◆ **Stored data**
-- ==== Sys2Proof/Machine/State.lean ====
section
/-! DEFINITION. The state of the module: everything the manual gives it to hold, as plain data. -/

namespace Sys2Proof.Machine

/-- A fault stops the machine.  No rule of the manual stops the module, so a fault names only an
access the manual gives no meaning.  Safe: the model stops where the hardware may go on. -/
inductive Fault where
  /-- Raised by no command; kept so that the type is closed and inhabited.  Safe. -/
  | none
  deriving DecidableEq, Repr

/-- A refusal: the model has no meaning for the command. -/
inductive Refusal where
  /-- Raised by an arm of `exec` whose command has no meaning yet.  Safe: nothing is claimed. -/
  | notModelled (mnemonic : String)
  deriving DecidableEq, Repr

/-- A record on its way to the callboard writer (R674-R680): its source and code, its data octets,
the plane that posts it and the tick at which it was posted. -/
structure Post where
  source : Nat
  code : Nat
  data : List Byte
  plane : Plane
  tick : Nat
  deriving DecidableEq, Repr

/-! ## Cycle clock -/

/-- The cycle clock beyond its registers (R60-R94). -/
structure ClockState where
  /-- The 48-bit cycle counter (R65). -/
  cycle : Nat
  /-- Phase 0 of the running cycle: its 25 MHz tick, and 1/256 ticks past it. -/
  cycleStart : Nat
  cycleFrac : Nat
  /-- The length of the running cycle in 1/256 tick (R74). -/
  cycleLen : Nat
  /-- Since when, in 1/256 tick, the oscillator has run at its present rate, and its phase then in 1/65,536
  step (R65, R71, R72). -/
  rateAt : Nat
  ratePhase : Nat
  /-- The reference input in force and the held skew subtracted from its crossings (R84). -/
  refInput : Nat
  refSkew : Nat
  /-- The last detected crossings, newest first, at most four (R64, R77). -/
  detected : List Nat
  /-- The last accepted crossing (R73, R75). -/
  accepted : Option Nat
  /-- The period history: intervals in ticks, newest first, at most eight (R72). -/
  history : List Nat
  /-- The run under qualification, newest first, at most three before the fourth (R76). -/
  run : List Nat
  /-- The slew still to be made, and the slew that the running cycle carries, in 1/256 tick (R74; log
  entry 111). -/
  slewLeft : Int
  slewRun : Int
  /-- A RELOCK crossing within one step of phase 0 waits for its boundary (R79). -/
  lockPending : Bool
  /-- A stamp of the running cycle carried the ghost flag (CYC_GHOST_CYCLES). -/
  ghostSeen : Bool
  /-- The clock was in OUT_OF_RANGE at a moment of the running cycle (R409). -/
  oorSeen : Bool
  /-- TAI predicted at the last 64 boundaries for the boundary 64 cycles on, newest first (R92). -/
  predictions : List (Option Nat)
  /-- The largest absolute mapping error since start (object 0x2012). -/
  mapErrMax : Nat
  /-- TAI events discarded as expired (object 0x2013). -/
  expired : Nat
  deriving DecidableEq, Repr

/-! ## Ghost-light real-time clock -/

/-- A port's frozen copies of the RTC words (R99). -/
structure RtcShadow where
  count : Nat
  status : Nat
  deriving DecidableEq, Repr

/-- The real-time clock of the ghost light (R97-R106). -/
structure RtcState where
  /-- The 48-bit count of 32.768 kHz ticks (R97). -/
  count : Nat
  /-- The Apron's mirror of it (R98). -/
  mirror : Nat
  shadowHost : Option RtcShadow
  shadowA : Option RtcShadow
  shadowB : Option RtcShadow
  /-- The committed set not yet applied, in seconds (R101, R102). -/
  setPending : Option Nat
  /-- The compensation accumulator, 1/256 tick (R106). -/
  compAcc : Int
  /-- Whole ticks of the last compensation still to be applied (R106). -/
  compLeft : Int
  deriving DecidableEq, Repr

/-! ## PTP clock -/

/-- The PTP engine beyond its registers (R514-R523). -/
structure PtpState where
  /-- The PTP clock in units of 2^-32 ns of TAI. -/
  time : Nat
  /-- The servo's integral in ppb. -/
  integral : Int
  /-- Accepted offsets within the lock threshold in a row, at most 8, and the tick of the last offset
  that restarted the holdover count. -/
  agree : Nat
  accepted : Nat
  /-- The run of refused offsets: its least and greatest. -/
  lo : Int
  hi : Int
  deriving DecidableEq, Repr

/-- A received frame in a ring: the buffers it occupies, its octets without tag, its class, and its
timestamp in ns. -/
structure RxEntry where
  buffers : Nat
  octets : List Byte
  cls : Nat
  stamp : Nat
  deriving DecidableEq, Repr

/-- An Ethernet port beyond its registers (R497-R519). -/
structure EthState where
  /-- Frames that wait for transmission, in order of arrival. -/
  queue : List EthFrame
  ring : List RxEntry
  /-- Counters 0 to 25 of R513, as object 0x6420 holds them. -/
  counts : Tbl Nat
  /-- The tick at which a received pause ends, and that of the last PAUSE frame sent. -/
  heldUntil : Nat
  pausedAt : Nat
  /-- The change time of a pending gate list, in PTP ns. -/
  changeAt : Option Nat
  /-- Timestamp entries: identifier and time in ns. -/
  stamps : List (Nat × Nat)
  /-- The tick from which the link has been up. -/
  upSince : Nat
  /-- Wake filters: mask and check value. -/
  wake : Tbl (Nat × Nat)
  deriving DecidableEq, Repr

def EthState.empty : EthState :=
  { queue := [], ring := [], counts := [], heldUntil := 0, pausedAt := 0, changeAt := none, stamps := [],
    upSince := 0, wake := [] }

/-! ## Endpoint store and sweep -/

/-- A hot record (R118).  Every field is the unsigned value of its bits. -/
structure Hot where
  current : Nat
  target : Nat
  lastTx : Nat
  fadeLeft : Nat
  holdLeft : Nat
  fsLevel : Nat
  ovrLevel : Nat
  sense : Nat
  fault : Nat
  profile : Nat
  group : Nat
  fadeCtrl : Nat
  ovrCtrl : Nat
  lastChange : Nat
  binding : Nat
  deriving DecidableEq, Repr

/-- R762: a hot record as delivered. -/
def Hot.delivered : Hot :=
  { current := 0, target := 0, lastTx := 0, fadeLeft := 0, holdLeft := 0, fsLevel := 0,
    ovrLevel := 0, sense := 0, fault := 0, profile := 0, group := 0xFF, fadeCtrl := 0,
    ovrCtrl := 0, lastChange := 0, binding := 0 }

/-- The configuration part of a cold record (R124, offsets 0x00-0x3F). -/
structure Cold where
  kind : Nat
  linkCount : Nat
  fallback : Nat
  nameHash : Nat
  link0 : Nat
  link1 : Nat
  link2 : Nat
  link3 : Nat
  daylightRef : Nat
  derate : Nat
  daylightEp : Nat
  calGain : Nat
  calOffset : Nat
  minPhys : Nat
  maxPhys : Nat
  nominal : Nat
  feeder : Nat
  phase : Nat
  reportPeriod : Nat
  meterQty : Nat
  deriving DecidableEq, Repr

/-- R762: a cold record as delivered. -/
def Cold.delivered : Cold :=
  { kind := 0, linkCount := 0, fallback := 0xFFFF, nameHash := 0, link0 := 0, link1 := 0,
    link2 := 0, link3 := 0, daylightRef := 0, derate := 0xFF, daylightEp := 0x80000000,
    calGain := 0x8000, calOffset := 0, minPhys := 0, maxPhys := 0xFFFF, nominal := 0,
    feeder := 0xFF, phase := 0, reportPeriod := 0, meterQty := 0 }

◆ **Brief**
All lines above from the line with "status : Nat" through the line with "PTP clock -/", both included, are to be set down exactly, with nothing else.

◆ **Response below**
  status : Nat
  deriving DecidableEq, Repr

/-- The real-time clock of the ghost light (R97-R106). -/
structure RtcState where
  /-- The 48-bit count of 32.768 kHz ticks (R97). -/
  count : Nat
  /-- The Apron's mirror of it (R98). -/
  mirror : Nat
  shadowHost : Option RtcShadow
  shadowA : Option RtcShadow
  shadowB : Option RtcShadow
  /-- The committed set not yet applied, in seconds (R101, R102). -/
  setPending : Option Nat
  /-- The compensation accumulator, 1/256 tick (R106). -/
  compAcc : Int
  /-- Whole ticks of the last compensation still to be applied (R106). -/
  compLeft : Int
  deriving DecidableEq, Repr

/-! ## PTP clock -/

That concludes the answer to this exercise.